/-! ## draw -/

@[simp] theorem draw_time : (draw s).2.time = s.time := rfl
@[simp] theorem draw_mod : (draw s).2.mod = s.mod := rfl
@[simp] theorem draw_pcie : (draw s).2.pcie = s.pcie := rfl
@[simp] theorem draw_rings : (draw s).2.rings = s.rings := rfl
@[simp] theorem draw_cqs : (draw s).2.cqs = s.cqs := rfl
@[simp] theorem draw_binds : (draw s).2.binds = s.binds := rfl
@[simp] theorem draw_slots : (draw s).2.slots = s.slots := rfl
@[simp] theorem draw_keyBase : (draw s).2.keyBase = s.keyBase := rfl
@[simp] theorem draw_nextKey : (draw s).2.nextKey = s.nextKey := rfl
@[simp] theorem draw_cores : (draw s).2.cores = s.cores := rfl
@[simp] theorem draw_tiles : (draw s).2.tiles = s.tiles := rfl
@[simp] theorem draw_stk : (draw s).2.stk = s.stk := rfl
@[simp] theorem draw_hub : (draw s).2.hub = s.hub := rfl
@[simp] theorem draw_links : (draw s).2.links = s.links := rfl
@[simp] theorem draw_power : (draw s).2.power = s.power := rfl
@[simp] theorem draw_cal : (draw s).2.cal = s.cal := rfl
@[simp] theorem draw_mgmt : (draw s).2.mgmt = s.mgmt := rfl
@[simp] theorem draw_err : (draw s).2.err = s.err := rfl
@[simp] theorem draw_spares : (draw s).2.spares = s.spares := rfl
@[simp] theorem draw_perf : (draw s).2.perf = s.perf := rfl
@[simp] theorem draw_out : (draw s).2.out = s.out := rfl
@[simp] theorem draw_pending : (draw s).2.pending = s.pending := rfl
@[simp] theorem draw_core (c₁ : CoreId) : (draw s).2.core c₁ = s.core c₁ := rfl
@[simp] theorem draw_thread (c₁ : CoreId) (h₁ : ThreadId) : (draw s).2.thread c₁ h₁ = s.thread c₁ h₁ := rfl
@[simp] theorem draw_tile (n₁ : TileId) : (draw s).2.tile n₁ = s.tile n₁ := rfl
@[simp] theorem draw_bnd (b₁ : BindingId) : (draw s).2.bnd b₁ = s.bnd b₁ := rfl
@[simp] theorem draw_ring (r₁ : RingId) : (draw s).2.ring r₁ = s.ring r₁ := rfl
@[simp] theorem draw_desc (r₁ : RingId) (i₁ : Nat) : (draw s).2.desc r₁ i₁ = s.desc r₁ i₁ := rfl
@[simp] theorem draw_allDescs : (draw s).2.allDescs = s.allDescs := rfl
@[simp] theorem draw_cq (c₁ : CqId) : (draw s).2.cq c₁ = s.cq c₁ := rfl
@[simp] theorem draw_slot (k₁ : SlotId) : (draw s).2.slot k₁ = s.slot k₁ := rfl
@[simp] theorem draw_keyOf (k₁ : SlotId) : (draw s).2.keyOf k₁ = s.keyOf k₁ := rfl
@[simp] theorem draw_port (i₁ : BitVec 5) : (draw s).2.port i₁ = s.port i₁ := rfl

/-! ## Reading what was written -/

theorem core_setCore (a b : CoreId) (x : Core) : (s.setCore a x).core b = if b = a then x else s.core b := by
  simp only [State.setCore, State.core, Table.get_set]
  exact if_congr (by rw [BitVec.toNat_inj]) rfl rfl

@[simp] theorem core_setCore_same (a : CoreId) (x : Core) : (s.setCore a x).core a = x := by simp [core_setCore]

@[simp] theorem core_setCore_other (x : Core) {a b : CoreId} (h : b ≠ a) : (s.setCore a x).core b = s.core b := by
  simp [core_setCore, h]
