-- ==== Sys2Proof/Tests/Slice0.lean ====
section
/-!
SUPPORT. Tests of the model on small states, and for every statement a state and operands that meet its hypotheses.
-/

namespace Sys2Proof.Tests

open Sys2Proof Sys2Proof.Machine

/-! ## Ill-formed commands are refused -/

theorem test_wf_row : (Instr.rowSubstitution ⟨0, 0, 33⟩).wf = false := by decide
theorem test_wf_channel : (Instr.stackChannelCopy ⟨0, 34, []⟩).wf = false := by decide
theorem test_wf_selftest_row : (Instr.selftestComplete ⟨[.row 0 0 33], []⟩).wf = false := by decide
theorem test_wf_selftest_channel : (Instr.selftestComplete ⟨[], [[.channel 0 34]]⟩).wf = false := by decide
theorem test_wf_router : (Instr.fatalError ⟨.router 18⟩).wf = false := by decide
theorem test_wf_bore : (Instr.fatalError ⟨.channel 140 false⟩).wf = false := by decide
theorem test_wf_lane_bore : (Instr.hwError ⟨.boreLane 139 33 false⟩).wf = false := by decide
theorem test_wf_port : (Instr.portCtl ⟨18, 0⟩).wf = false := by decide
theorem test_wf_lane : (Instr.laneFailure ⟨0, 9⟩).wf = false := by decide
theorem test_wf_admission : (Instr.admissionSlot ⟨0, [(16, 1), (17, 1)], 0⟩).wf = false := by decide
theorem test_wf_last : (Instr.laneFailure ⟨17, 8⟩).wf = true := by decide

/-! ## States -/

/-- The module in SERVING, its PCIe link up. -/
def serving : State := { State.reset with mod := { ModBlock.reset with state := .serving, perstLow := false } }

/-- A thread that runs, with a frame's room below esp. -/
def awake : Thread := { Thread.reset with run := true, pc := 0x200, esp := 0x1000, esplo := 0x100, esphi := 0xFFFF }

/-- Thread h of core 0 runs, as `x`. -/
def only (h : ThreadId) (x : Thread) : State := serving.setThread 0 h x

theorem meet_nil (l : List Nat) : meet l [] = false := by simp [meet]

theorem issues_of {s : State} {c : CoreId} {h : ThreadId} (n : h ≠ 0) (a : ready s c h = true)
    (b : parityBad (s.core c) (s.thread c h).pc = false) (d : breakpointAt (s.core c) h = none) (gs fs fw : List (BitVec 5)) :
    Issues s c h gs fs fw := ⟨a, by unfold stalls; rw [decide_eq_false n]; rfl, b, d⟩

theorem issues0_of {s : State} {c : CoreId} (v : (s.core c).vecAll = []) (m : (s.core c).matAll = []) (a : ready s c 0 = true)
    (b : parityBad (s.core c) (s.thread c 0).pc = false) (d : breakpointAt (s.core c) 0 = none) (gs fs fw : List (BitVec 5)) :
    Issues s c 0 gs fs fw := ⟨a, by unfold stalls; rw [v, m]; simp [meet_nil], b, d⟩

/-! ## Scalar statements -/

/-- IntegerRegisterResults, DivisionAndImmediateResults: any operands; a shift by 31. -/
theorem witness_results : Issues (only 1 awake) 0 1 [3, 4] [] [] ∧ Issues (only 0 awake) 0 0 [31, 31] [] [] ∧ (31 : BitVec 16) >>> 5 = 0 :=
  ⟨issues_of (by decide) (by decide) (by decide) (by decide) .., issues0_of (by decide) (by decide) (by decide) (by decide) (by decide) ..,
    by decide⟩

/-- QueueInstructionsTrapOffH0: h1 and h3. -/
theorem witness_QueueInstructionsTrapOffH0 : (∀ h ∈ ([1, 3] : List ThreadId), h ≠ 0 ∧ ready (only h awake) 0 h = true ∧
    parityBad ((only h awake).core 0) ((only h awake).thread 0 h).pc = false) ∧ Framed awake := by
  refine ⟨by decide, by simp [Framed, awake]⟩

/-- Loop 0 is active and ends at the last word of the store. -/
def looping : Thread := { awake with lc := awake.lc.set 0 0 5, lb := awake.lb.set 0 0 0x100, le := awake.le.set 0 0 0x1FFFC }

/-- HardwareLoops: the shortest loop of level 0, and one of level 2 that ends at the last word inside an active loop. -/
theorem witness_HardwareLoops : Issues (only 1 awake) 0 1 [3] [] [] ∧ Issues (only 1 looping) 0 1 [3] [] [] ∧
    (∀ x ∈ [(awake, 0, 2), (looping, 2, 0x7F7F)], 2 ≤ x.2.2 ∧ x.2.1 < 3 ∧ x.1.pc.toNat + 4 * x.2.2 ≤ 0x1FFFC ∧ x.1.lc.get 0 x.2.1 = 0 ∧
      (∀ k < 3, x.2.1 < k → x.1.lc.get 0 k = 0) ∧ ∀ j < x.2.1, x.1.lc.get 0 j ≠ 0 → x.1.pc.toNat + 4 * x.2.2 ≤ (x.1.le.get 0 j).toNat) :=
  ⟨issues_of (by decide) (by decide) (by decide) (by decide) .., issues_of (by decide) (by decide) (by decide) (by decide) ..,
    by decide⟩

/-- A thread with g3 = v. -/
def with3 (v : Word) (x : Thread) : Thread := { x with g := x.g.set 0 3 v }

/-- BranchesAndJumps: equal and unequal registers, a jump to the last word. JumpsToIllegalTargetsTrap: one byte off, and one beyond. -/
theorem witness_BranchesAndJumps : Issues (only 1 (with3 0x1FFFC awake)) 0 1 [3, 4] [] [] ∧ Issues (only 1 (with3 0x1FFFC awake)) 0 1 [3] [] [] ∧
    Issues (only 1 (with3 0x1FFFC awake)) 0 1 [] [] [] ∧ (with3 0x1FFFC awake).rg 5 = (with3 0x1FFFC awake).rg 4 ∧
    (with3 0x1FFFC awake).rg 3 ≠ (with3 0x1FFFC awake).rg 4 ∧ ((with3 0x1FFFC awake).rg 3 + 4 * (0 : BitVec 11).signExtend 32).toNat < 0x20000 :=
  ⟨issues_of (by decide) (by decide) (by decide) (by decide) .., issues_of (by decide) (by decide) (by decide) (by decide) ..,
    issues_of (by decide) (by decide) (by decide) (by decide) .., by decide, by decide, by decide⟩

theorem witness_JumpsToIllegalTargetsTrap : Issues (only 1 (with3 0x1FFFD awake)) 0 1 [3] [] [] ∧
    Quiet (only 1 (with3 0x1FFFD awake)) 0 1 ∧ Framed (with3 0x1FFFD awake) ∧
    (∀ v ∈ ([0x1FFFD, 0x20000] : List Word), (v + 4 * (0 : BitVec 11).signExtend 32) >>> 17 ≠ 0 ∨ (v + 4 * (0 : BitVec 11).signExtend 32) &&& 3 ≠ 0) :=
  ⟨issues_of (by decide) (by decide) (by decide) (by decide) .., by simp [Quiet], by simp [Framed, with3, awake], by simp⟩

/-- ScalarFpResults: no flag traps while no trap is enabled. -/
theorem witness_ScalarFpResults : Issues (only 1 awake) 0 1 [] [1, 2, 3] [4] ∧ ∀ flags : BitVec 5, ∀ fl : Bool,
    flags &&& ((awake.fcsr ||| flags.setWidth 32 ||| (if fl then 0x800 else 0)) >>> 6).setWidth 5 = 0 :=
  ⟨issues_of (by decide) (by decide) (by decide) (by decide) .., by decide⟩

### Exercise description
For this exercise, output exactly the lines above from the line with "Issues (only 1 (with3 0x1FFFC awake)) 0 1 []" to the line with "theorem witness_ScalarFpResults : Issues", counting both, and leave out the rest.

### Written reply
    Issues (only 1 (with3 0x1FFFC awake)) 0 1 [] [] [] ∧ (with3 0x1FFFC awake).rg 5 = (with3 0x1FFFC awake).rg 4 ∧
    (with3 0x1FFFC awake).rg 3 ≠ (with3 0x1FFFC awake).rg 4 ∧ ((with3 0x1FFFC awake).rg 3 + 4 * (0 : BitVec 11).signExtend 32).toNat < 0x20000 :=
  ⟨issues_of (by decide) (by decide) (by decide) (by decide) .., issues_of (by decide) (by decide) (by decide) (by decide) ..,
    issues_of (by decide) (by decide) (by decide) (by decide) .., by decide, by decide, by decide⟩

theorem witness_JumpsToIllegalTargetsTrap : Issues (only 1 (with3 0x1FFFD awake)) 0 1 [3] [] [] ∧
    Quiet (only 1 (with3 0x1FFFD awake)) 0 1 ∧ Framed (with3 0x1FFFD awake) ∧
    (∀ v ∈ ([0x1FFFD, 0x20000] : List Word), (v + 4 * (0 : BitVec 11).signExtend 32) >>> 17 ≠ 0 ∨ (v + 4 * (0 : BitVec 11).signExtend 32) &&& 3 ≠ 0) :=
  ⟨issues_of (by decide) (by decide) (by decide) (by decide) .., by simp [Quiet], by simp [Framed, with3, awake], by simp⟩

/-- ScalarFpResults: no flag traps while no trap is enabled. -/
theorem witness_ScalarFpResults : Issues (only 1 awake) 0 1 [] [1, 2, 3] [4] ∧ ∀ flags : BitVec 5, ∀ fl : Bool,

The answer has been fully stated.